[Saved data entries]
◆ ◆ ◆
/-! ## finish -/

@[simp] theorem finish_params (c : ErrCode) (s : State) : (s.finish c).params = s.params := rfl
@[simp] theorem finish_v (c : ErrCode) (s : State) : (s.finish c).v = s.v := rfl
@[simp] theorem finish_ctrl (c : ErrCode) (s : State) : (s.finish c).ctrl = s.ctrl := rfl
@[simp] theorem finish_done (c : ErrCode) (s : State) : (s.finish c).done = true := rfl
@[simp] theorem finish_overrun (c : ErrCode) (s : State) : (s.finish c).overrun = s.overrun := rfl
@[simp] theorem finish_errcode (c : ErrCode) (s : State) : (s.finish c).errcode = c := rfl
@[simp] theorem finish_arg0 (c : ErrCode) (s : State) : (s.finish c).arg0 = s.arg0 := rfl
@[simp] theorem finish_cmd (c : ErrCode) (s : State) : (s.finish c).cmd = s.cmd := rfl
@[simp] theorem finish_result (c : ErrCode) (s : State) : (s.finish c).result = s.result := rfl
@[simp] theorem finish_rdSel (c : ErrCode) (s : State) : (s.finish c).rdSel = s.rdSel := rfl
@[simp] theorem finish_rdIdx (c : ErrCode) (s : State) : (s.finish c).rdIdx = s.rdIdx := rfl
@[simp] theorem finish_outbuf (c : ErrCode) (s : State) : (s.finish c).outbuf = s.outbuf := rfl
@[simp] theorem finish_outIdx (c : ErrCode) (s : State) : (s.finish c).outIdx = s.outIdx := rfl
@[simp] theorem finish_phase (c : ErrCode) (s : State) : (s.finish c).phase = .idle := rfl
@[simp] theorem finish_lcmd (c : ErrCode) (s : State) : (s.finish c).lcmd = s.lcmd := rfl
@[simp] theorem finish_larg0 (c : ErrCode) (s : State) : (s.finish c).larg0 = s.larg0 := rfl
@[simp] theorem finish_lctrl (c : ErrCode) (s : State) : (s.finish c).lctrl = s.lctrl := rfl
@[simp] theorem finish_work (c : ErrCode) (s : State) : (s.finish c).work = s.work := rfl
@[simp] theorem finish_rst (c : ErrCode) (s : State) : (s.finish c).rst = s.rst := rfl
@[simp] theorem finish_port (c : ErrCode) (s : State) : (s.finish c).port = s.port := rfl
@[simp] theorem finish_inbox (c : ErrCode) (s : State) : (s.finish c).inbox = s.inbox := rfl
@[simp] theorem finish_draws (c : ErrCode) (s : State) : (s.finish c).draws = s.draws := rfl

/-! ## clearStatus -/

@[simp] theorem clearStatus_params (w : Word) (s : State) : (s.clearStatus w).params = s.params := rfl
@[simp] theorem clearStatus_v (w : Word) (s : State) : (s.clearStatus w).v = s.v := rfl
@[simp] theorem clearStatus_ctrl (w : Word) (s : State) : (s.clearStatus w).ctrl = s.ctrl := rfl
@[simp] theorem clearStatus_done (w : Word) (s : State) : (s.clearStatus w).done = (s.done && !w.getLsbD 1) := rfl
@[simp] theorem clearStatus_overrun (w : Word) (s : State) : (s.clearStatus w).overrun = (s.overrun && !w.getLsbD 3) := rfl
@[simp] theorem clearStatus_errcode (w : Word) (s : State) : (s.clearStatus w).errcode = s.errcode := rfl
@[simp] theorem clearStatus_arg0 (w : Word) (s : State) : (s.clearStatus w).arg0 = s.arg0 := rfl
@[simp] theorem clearStatus_cmd (w : Word) (s : State) : (s.clearStatus w).cmd = s.cmd := rfl
@[simp] theorem clearStatus_result (w : Word) (s : State) : (s.clearStatus w).result = s.result := rfl
@[simp] theorem clearStatus_rdSel (w : Word) (s : State) : (s.clearStatus w).rdSel = s.rdSel := rfl
@[simp] theorem clearStatus_rdIdx (w : Word) (s : State) : (s.clearStatus w).rdIdx = s.rdIdx := rfl
@[simp] theorem clearStatus_outbuf (w : Word) (s : State) : (s.clearStatus w).outbuf = s.outbuf := rfl
@[simp] theorem clearStatus_outIdx (w : Word) (s : State) : (s.clearStatus w).outIdx = s.outIdx := rfl
@[simp] theorem clearStatus_phase (w : Word) (s : State) : (s.clearStatus w).phase = s.phase := rfl
@[simp] theorem clearStatus_lcmd (w : Word) (s : State) : (s.clearStatus w).lcmd = s.lcmd := rfl
@[simp] theorem clearStatus_larg0 (w : Word) (s : State) : (s.clearStatus w).larg0 = s.larg0 := rfl
@[simp] theorem clearStatus_lctrl (w : Word) (s : State) : (s.clearStatus w).lctrl = s.lctrl := rfl
@[simp] theorem clearStatus_work (w : Word) (s : State) : (s.clearStatus w).work = s.work := rfl
@[simp] theorem clearStatus_rst (w : Word) (s : State) : (s.clearStatus w).rst = s.rst := rfl
@[simp] theorem clearStatus_port (w : Word) (s : State) : (s.clearStatus w).port = s.port := rfl
@[simp] theorem clearStatus_inbox (w : Word) (s : State) : (s.clearStatus w).inbox = s.inbox := rfl
@[simp] theorem clearStatus_draws (w : Word) (s : State) : (s.clearStatus w).draws = s.draws := rfl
◆ ◆ ◆
Transcribe, exactly as written, all lines of the entries above from the first to the one containing "c).ctrl = s.ctrl := rfl", and no more.

/-! ## finish -/

@[simp] theorem finish_params (c : ErrCode) (s : State) : (s.finish c).params = s.params := rfl
@[simp] theorem finish_v (c : ErrCode) (s : State) : (s.finish c).v = s.v := rfl
@[simp] theorem finish_ctrl (c : ErrCode) (s : State) : (s.finish c).ctrl = s.ctrl := rfl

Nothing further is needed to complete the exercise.